• **Your goal**: With the line containing "credits := List.replicate" as the start and the line containing "newEpoch := false, lastRx" as the end, transcribe that span of the entries below exactly, including both.

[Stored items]
------
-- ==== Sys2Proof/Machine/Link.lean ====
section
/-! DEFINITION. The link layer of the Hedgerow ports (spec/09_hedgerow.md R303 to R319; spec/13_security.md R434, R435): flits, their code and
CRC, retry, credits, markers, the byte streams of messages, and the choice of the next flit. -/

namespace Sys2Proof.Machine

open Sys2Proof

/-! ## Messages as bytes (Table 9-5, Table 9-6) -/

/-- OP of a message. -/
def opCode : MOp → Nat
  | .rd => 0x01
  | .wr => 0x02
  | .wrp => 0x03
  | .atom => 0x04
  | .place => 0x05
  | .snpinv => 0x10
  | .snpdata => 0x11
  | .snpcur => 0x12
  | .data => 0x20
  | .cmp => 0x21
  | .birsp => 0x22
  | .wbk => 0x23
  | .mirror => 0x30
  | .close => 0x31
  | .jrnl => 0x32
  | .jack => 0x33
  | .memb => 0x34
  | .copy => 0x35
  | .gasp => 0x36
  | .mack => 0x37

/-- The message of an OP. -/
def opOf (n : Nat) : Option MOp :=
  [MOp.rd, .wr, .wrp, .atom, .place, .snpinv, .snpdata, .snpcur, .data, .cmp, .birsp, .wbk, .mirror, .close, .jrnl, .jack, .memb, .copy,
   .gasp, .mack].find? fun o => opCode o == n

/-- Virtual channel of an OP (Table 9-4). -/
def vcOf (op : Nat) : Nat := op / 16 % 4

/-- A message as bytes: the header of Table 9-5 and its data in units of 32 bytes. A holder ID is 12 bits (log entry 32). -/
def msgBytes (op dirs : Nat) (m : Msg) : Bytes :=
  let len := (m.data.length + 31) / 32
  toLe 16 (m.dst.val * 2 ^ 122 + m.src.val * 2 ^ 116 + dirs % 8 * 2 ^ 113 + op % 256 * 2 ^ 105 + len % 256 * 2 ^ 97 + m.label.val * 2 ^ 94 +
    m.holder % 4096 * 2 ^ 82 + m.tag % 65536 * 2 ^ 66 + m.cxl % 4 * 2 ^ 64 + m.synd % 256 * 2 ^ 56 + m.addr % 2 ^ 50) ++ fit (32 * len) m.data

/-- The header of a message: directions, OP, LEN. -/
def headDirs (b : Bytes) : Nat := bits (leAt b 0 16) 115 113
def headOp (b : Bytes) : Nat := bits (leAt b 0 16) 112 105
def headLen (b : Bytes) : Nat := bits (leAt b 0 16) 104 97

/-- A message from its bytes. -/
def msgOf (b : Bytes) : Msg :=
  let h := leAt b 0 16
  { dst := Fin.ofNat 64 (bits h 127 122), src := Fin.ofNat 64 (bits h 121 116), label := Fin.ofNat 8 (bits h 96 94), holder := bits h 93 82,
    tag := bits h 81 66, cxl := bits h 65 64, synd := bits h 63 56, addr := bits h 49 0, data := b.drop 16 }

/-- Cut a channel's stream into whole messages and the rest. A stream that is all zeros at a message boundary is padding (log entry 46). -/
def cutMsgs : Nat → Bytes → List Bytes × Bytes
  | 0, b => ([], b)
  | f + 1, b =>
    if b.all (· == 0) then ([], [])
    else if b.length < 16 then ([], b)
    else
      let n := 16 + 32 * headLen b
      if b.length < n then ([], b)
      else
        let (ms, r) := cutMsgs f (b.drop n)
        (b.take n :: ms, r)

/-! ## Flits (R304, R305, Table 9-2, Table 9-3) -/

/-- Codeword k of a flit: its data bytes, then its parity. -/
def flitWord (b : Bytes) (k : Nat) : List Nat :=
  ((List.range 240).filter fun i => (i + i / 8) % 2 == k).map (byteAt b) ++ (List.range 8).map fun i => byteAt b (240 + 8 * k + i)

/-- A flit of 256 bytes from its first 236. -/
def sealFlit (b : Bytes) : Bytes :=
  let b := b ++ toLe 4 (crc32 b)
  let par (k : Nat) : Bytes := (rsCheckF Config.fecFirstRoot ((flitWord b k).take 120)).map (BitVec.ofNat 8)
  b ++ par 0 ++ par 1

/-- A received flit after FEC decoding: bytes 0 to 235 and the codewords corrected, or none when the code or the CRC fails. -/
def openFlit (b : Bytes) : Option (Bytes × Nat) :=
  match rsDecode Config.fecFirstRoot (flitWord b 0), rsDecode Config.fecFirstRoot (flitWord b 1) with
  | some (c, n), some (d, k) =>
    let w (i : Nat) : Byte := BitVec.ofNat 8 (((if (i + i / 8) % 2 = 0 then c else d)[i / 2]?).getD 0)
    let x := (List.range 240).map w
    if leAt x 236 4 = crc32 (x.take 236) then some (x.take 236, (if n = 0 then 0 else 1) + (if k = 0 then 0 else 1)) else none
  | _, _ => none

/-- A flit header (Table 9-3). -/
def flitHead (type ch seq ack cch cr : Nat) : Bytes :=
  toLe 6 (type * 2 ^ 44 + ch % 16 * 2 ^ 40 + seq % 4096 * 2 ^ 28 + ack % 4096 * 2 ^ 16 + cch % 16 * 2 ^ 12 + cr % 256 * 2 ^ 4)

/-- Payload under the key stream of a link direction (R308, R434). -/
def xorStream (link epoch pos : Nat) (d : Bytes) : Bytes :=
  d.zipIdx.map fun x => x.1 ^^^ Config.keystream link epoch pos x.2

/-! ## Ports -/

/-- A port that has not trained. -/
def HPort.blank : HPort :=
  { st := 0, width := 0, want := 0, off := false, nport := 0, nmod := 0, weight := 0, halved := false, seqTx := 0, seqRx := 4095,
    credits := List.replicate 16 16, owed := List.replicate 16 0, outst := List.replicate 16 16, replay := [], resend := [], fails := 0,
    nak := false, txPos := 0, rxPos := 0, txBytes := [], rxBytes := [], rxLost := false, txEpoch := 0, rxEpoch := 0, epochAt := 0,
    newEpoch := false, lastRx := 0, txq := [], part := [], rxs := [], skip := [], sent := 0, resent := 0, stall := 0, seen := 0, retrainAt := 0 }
------
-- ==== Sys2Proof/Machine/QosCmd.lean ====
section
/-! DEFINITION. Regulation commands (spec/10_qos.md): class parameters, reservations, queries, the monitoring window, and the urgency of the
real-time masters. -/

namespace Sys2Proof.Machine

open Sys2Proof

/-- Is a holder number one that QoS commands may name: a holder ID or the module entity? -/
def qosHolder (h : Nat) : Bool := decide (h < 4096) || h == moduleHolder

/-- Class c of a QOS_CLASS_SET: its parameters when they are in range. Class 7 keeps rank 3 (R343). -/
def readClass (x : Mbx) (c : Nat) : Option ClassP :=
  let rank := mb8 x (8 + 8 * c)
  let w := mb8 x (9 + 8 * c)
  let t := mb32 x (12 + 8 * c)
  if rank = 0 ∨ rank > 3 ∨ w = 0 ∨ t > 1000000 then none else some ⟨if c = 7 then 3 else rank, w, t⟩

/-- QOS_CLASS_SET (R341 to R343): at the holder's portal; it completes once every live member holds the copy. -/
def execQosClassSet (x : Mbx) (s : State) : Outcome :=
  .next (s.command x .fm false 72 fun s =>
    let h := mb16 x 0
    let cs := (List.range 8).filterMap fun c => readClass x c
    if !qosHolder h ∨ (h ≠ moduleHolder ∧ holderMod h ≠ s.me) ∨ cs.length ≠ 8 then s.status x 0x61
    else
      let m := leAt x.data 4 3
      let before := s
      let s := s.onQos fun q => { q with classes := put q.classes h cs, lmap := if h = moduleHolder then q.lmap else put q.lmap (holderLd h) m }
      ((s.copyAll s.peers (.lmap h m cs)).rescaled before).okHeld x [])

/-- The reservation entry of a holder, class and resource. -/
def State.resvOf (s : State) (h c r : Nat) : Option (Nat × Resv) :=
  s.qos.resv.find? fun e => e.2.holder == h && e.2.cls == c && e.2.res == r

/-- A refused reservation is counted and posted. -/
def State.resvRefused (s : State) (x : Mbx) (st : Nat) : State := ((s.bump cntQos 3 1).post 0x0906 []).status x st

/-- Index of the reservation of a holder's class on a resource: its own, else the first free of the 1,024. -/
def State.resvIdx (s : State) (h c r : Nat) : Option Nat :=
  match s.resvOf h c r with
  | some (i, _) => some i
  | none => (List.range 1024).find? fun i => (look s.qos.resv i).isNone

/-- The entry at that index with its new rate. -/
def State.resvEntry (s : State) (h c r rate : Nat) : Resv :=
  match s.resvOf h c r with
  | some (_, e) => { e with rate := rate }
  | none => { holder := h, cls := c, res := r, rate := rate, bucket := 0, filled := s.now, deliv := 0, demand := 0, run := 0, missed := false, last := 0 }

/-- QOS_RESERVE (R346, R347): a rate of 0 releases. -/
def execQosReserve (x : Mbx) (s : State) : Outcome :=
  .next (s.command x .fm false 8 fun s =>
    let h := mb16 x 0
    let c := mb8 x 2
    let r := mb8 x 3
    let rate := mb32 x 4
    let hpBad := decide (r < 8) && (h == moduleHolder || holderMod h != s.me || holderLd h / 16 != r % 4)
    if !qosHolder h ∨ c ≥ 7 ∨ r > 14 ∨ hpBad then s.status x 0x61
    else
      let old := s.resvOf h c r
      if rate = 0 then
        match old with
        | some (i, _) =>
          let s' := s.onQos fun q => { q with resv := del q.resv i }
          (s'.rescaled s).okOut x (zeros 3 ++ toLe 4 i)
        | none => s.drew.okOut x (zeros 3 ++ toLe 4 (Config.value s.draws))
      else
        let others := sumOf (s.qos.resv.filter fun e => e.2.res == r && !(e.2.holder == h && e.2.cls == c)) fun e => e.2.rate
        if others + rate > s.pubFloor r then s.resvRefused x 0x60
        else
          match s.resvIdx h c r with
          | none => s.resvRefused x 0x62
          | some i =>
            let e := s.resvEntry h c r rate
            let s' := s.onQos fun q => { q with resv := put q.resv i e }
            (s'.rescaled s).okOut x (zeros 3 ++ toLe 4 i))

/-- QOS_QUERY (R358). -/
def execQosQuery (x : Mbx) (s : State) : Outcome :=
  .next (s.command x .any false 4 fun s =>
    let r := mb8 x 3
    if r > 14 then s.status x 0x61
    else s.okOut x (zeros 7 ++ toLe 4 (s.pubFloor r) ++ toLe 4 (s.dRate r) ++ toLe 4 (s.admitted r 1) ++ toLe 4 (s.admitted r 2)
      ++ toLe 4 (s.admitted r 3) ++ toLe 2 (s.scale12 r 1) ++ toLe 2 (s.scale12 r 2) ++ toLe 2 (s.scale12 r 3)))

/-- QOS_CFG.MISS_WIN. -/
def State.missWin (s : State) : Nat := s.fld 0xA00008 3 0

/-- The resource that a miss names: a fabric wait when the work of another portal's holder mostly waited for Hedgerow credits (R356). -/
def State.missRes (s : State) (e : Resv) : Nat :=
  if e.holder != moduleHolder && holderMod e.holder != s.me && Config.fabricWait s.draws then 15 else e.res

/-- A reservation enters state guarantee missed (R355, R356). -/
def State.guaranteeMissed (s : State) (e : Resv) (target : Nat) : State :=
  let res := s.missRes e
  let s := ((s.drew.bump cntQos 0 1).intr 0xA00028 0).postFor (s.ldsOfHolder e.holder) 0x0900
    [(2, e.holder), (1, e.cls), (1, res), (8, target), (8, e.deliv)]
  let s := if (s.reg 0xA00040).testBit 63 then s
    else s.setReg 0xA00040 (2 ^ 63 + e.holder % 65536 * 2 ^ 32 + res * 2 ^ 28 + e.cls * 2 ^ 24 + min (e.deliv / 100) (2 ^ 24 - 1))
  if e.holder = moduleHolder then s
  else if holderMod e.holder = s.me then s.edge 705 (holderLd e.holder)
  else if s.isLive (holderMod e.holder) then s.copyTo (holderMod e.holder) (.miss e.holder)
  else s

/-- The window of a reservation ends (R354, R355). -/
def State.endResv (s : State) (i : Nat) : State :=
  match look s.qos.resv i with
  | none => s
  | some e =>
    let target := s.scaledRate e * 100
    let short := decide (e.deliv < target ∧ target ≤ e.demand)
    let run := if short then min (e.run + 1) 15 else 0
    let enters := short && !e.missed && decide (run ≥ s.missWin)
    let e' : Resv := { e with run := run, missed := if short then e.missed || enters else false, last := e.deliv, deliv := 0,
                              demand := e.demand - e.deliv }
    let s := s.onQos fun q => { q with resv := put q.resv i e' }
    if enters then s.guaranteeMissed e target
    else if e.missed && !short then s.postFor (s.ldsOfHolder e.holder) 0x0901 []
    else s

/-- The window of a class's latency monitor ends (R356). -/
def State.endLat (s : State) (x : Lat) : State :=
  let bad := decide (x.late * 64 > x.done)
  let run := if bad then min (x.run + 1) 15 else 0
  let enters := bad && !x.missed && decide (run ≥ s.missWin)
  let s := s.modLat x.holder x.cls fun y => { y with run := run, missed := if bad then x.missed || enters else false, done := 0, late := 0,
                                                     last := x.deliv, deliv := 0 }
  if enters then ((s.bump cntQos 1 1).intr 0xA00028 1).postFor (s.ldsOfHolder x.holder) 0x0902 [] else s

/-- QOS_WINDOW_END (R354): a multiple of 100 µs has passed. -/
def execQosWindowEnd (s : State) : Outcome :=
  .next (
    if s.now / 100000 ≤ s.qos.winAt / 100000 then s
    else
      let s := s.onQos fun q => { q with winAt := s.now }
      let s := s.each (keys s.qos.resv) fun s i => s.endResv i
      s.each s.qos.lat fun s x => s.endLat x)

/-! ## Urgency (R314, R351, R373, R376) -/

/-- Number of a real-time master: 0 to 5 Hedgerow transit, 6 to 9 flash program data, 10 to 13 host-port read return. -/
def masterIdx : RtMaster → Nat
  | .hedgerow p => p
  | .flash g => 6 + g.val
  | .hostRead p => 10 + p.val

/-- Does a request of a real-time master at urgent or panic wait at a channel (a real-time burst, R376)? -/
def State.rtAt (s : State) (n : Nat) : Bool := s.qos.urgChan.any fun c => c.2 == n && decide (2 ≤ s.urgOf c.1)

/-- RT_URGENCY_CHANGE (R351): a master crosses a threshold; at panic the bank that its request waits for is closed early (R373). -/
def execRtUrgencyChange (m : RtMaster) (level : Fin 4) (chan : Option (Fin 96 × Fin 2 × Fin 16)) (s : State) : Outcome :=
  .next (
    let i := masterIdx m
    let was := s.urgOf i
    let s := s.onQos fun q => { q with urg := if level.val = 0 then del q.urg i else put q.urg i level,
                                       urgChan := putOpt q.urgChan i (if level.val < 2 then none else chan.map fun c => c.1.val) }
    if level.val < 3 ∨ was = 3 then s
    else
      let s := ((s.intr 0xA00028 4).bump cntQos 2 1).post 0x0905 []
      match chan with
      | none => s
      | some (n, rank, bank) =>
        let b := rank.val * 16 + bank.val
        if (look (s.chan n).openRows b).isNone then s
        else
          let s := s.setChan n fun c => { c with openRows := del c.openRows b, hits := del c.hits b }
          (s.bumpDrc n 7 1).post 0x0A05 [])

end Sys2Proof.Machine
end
------
• **Output below**:
    credits := List.replicate 16 16, owed := List.replicate 16 0, outst := List.replicate 16 16, replay := [], resend := [], fails := 0,
    nak := false, txPos := 0, rxPos := 0, txBytes := [], rxBytes := [], rxLost := false, txEpoch := 0, rxEpoch := 0, epochAt := 0,
    newEpoch := false, lastRx := 0, txq := [], part := [], rxs := [], skip := [], sent := 0, resent := 0, stall := 0, seen := 0, retrainAt := 0 }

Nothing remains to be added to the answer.